The group taking aspirin had an increased risk of death compared to the placebo group: 5.9 percent of participants taking aspirin and 5.2 percent taking placebo died during the study. This effect of aspirin has not been noted in previous studies; and caution is needed in interpreting this finding. The higher death rate in the aspirin-treated group was due primarily to a higher rate of cancer deaths. A small increase in new cancer cases was reported in the group taking aspirin but the difference could have been due to chance.

The researchers also analyzed the ASPREE results to determine whether cardiovascular events took place. They found that the rates for major cardiovascular events—including coronary heart disease, nonfatal heart attacks, and fatal and nonfatal ischemic stroke—were similar in the aspirin and the placebo groups. In the aspirin group, 448 people experienced cardiovascular events, compared with 474 people in the placebo group.

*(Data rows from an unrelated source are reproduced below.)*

/-- An upstream port attaches with its orientation, Rp level and VBUS and detaches without them (R226); a presentation attaches once R135
holds; a restart keeps it off the bus until its 100 ms end (R344). Where the spec leaves a choice it rests on the model's, log 9 and 67.
Commands that these clauses say complete, each with a next state of its own effect: upstreamAttach, upstreamDetach, presAttach,
reattachEnd, sof. -/
def Obligations.PresentationsAttachAndDetach : Prop :=
  (∀ (u : Up) (o : Bool) (rp : Fin 4) (v : Nat) (s : State), s.coreUp = true → s.loaded = true → rp ≠ 0 → 40000000 ≤ adcUv10 v → ∃ t, exec
    (.upstreamAttach u o rp v) s = .next t ∧ t.get (.ups u) F.UPS_CC_STATUS_ATTACHED = 1 ∧ t.get (.ups u) F.UPS_CC_STATUS_ORIENT = bit o
    ∧ t.get (.ups u) F.UPS_CC_STATUS_ORIENT_VALID = 1 ∧ t.get (.ups u) F.UPS_CC_STATUS_RP_LVL = rp.val ∧ t.get (.ups u)
    F.UPS_CC_STATUS_VBUS = min v 4095) ∧
  (∀ (u : Up) (o : Bool) (rp : Fin 4) (v : Nat) (s : State), (rp = 0 ∨ adcUv10 v < 40000000) → ∃ t, exec (.upstreamAttach u o rp v) s =
    .next t ∧ t = s) ∧
  (∀ (u : Up) (s : State), s.flag (.ups u) F.UPS_CC_STATUS_ATTACHED = true → ∃ t, exec (.upstreamDetach u) s = .next t ∧ t.presAttached u
    = false ∧ t.get (.ups u) F.UPS_CC_STATUS_ATTACHED = 0 ∧ t.get (.ups u) F.UPS_CC_STATUS_ORIENT_VALID = 0 ∧ t.get (.ups u)
    F.UPS_CC_STATUS_RP_LVL = 0 ∧ t.get (.ups u) F.UPS_LINK_STATUS_U2_ONLY = 0 ∧ t.isLive u = false) ∧
  (∀ (u : Up) (s : State), s.mayAttach u = true → ∃ t, exec (.presAttach u) s = .next t ∧ t.presAttached u = true ∧ (t.pres u).restart = 0
    ∧ t.get .glb (fldBit F.GLB_READY_PRES_ATTACHED u.val) = 1) ∧
  (∀ (u : Up) (s : State), s.mayAttach u = false → ∃ t, exec (.presAttach u) s = .next t ∧ t = s) ∧
  (∀ (u : Up) (s : State), (s.pres u).restart = 1 → ∃ t, exec (.reattachEnd u) s = .next t ∧ t = s.presWith u (fun x =>
    { x with restart := 2 })) ∧
  (∀ (u : Up) (s : State), s.coreUp = true → s.presAttached u = true → ∃ t, exec (.sof u) s = .next t ∧ (t.pres u).sofLive = true ∧
    (t.pres u).suspEnded = false ∧ (t.hub (.pres u)).upK = false ∧ t.framesLive u = true)

/-- A presentation whose frames stop is no longer live and fails over: with no live target it is kept for later with FAILOVER bit [10],
and decided again when one becomes live (R339–R341); the delay's end returns ports (R343); and the move point gives a port its new owner
(R333). Where the spec leaves a choice it rests on the model's, log 4, 67 and 68. Commands that these clauses say complete, each with a
next state of its own effect: livenessLoss, foSuspLimitEnd, presentationLive, fbDelayEnd, movePoint. -/
def Obligations.FailoverAndFailbackMovePorts : Prop :=
  (∀ (u : Up) (s : State), (s.pres u).restart = 0 → s.suspLive u = false → ∃ t, exec (.livenessLoss u) s = .next t ∧ (t.pres u).sofLive =
    false ∧ (t.pres u).tsLive = false ∧ (t.pres u).live = false) ∧
  (∀ (u : Up) (p : Port) (s : State), (s.pres u).live = true → (s.pres u).restart = 0 → s.suspLive u = false → s.foRuns = true →
    s.presAttached (otherUp u) = true → s.isLive (otherUp u) = true → s.curOwner p = u.val + 1 → s.cfgFlag .prs (F.PRS_OWNERn_FO_EN
    p.val) = true → s.ownerBad p = false → s.moving p = false → ∃ t, exec (.livenessLoss u) s = .next t ∧ t.moving p = true ∧ t.get .prs
    (F.PRS_OWNERn_OWNER p.val) = (otherUp u).val + 1 ∧ t.moveCause[p] = 1) ∧
  (∀ (u : Up) (s : State), (s.pres u).live = true → (s.pres u).restart = 0 → s.suspLive u = false → s.foRuns = true → s.isLive (otherUp u)
    = false → ∃ t, exec (.livenessLoss u) s = .next t ∧ (t.pres u).foPending = 2) ∧
  (∀ (u : Up) (s : State), (s.pres u).live = true → (s.pres u).restart = 0 → s.framesLive u = false → s.foRuns = true → s.cfg .prs
    F.PRS_FO_CFG_FO_SUSP_LIMIT ≠ 0 → ∃ t, exec (.foSuspLimitEnd u) s = .next t ∧ (t.pres u).suspEnded = true ∧ (t.pres u).live = false) ∧
  (∀ (u : Up) (s : State), s.coreUp = true → s.isLive u = true → (s.pres (otherUp u)).foPending = 0 → ∃ t, exec (.presentationLive u) s =
    .next t ∧ t = s.presWith u (fun x => { x with live := true, foPending := 0, foDue := 0 })) ∧
  (∀ (u : Up) (p : Port) (s : State), s.coreUp = true → s.presAttached u = true → s.isLive u = true → (s.pres (otherUp u)).foPending ≠ 0 →
    s.isLive (otherUp u) = false → s.foRuns = true → s.curOwner p = (otherUp u).val + 1 → s.cfgFlag .prs (F.PRS_OWNERn_FO_EN p.val) =
    true → s.ownerBad p = false → s.moving p = false → ∃ t, exec (.presentationLive u) s = .next t ∧ (t.pres u).live = true ∧ (t.pres
    (otherUp u)).foPending = 0 ∧ t.moving p = true ∧ t.moveCause[p] = 1) ∧
  (∀ (u : Up) (p : Port) (s : State), s.coreUp = true → s.compat = false → s.foRuns = true → s.fbMode = 1 → s.framesLive u = true → (s.hub
    (.pres u)).st = 3 → s.failedTo u p = true → s.moving p = false → ∃ t, exec (.fbDelayEnd u) s = .next t ∧ t.moving p = true ∧
    t.moveCause[p] = 2 ∧ t.get .prs (F.PRS_OWNERn_OWNER p.val) = u.val + 1) ∧
  (∀ (u : Up) (s : State), s.compat = false → s.coreUp = true → s.framesLive u = true → (s.hub (.pres u)).st = 3 → s.fbMode = 0 → ∃ t,
    exec (.fbDelayEnd u) s = .next t ∧ t = s.presWith u (fun x => { x with fbMet := true })) ∧
  (∀ (u : Up) (s : State), s.framesLive u = false → ∃ t, exec (.fbDelayEnd u) s = .next t ∧ t = s) ∧
  (∀ (p : Port) (s : State), s.coreUp = true → s.moving p = true → s.moveBegun.getLsbD p.val = true → s.ownerBad p = false → ∃ t, exec
    (.movePoint p) s = .next t ∧ t.curOwner p = s.ownerDest p ∧ t.moving p = false ∧ t.get .prs (F.PRS_OWNERn_FAILED_OVER p.val) = bit
    (s.moveCause[p] == 1) ∧ t.get .prs F.PRS_CNT_MOVES = min (s.get .prs F.PRS_CNT_MOVES + 1) (2 ^ F.PRS_CNT_MOVES.width - 1)) ∧
  (∀ (p : Port) (s : State), s.moveBegun.getLsbD p.val = false → ∃ t, exec (.movePoint p) s = .next t ∧ t = s) ∧
  (∀ (p : Port) (s : State), s.moving p = false → ∃ t, exec (.movePoint p) s = .next t ∧ t = s)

Significant bleeding—a known risk of regular aspirin use—was also measured. The investigators noted that aspirin was associated with a significantly increased risk of bleeding, primarily in the gastrointestinal tract and brain. Clinically significant bleeding—hemorrhagic stroke, bleeding in the brain, gastrointestinal hemorrhages or hemorrhages at other sites that required transfusion or hospitalization—occurred in 361 people (3.8 percent) on aspirin and in 265 (2.7 percent) taking the placebo.

As would be expected in an older adult population, cancer was a common cause of death, and 50 percent of the people who died in the trial had some type of cancer. Heart disease and stroke accounted for 19 percent of the deaths and major bleeding for 5%.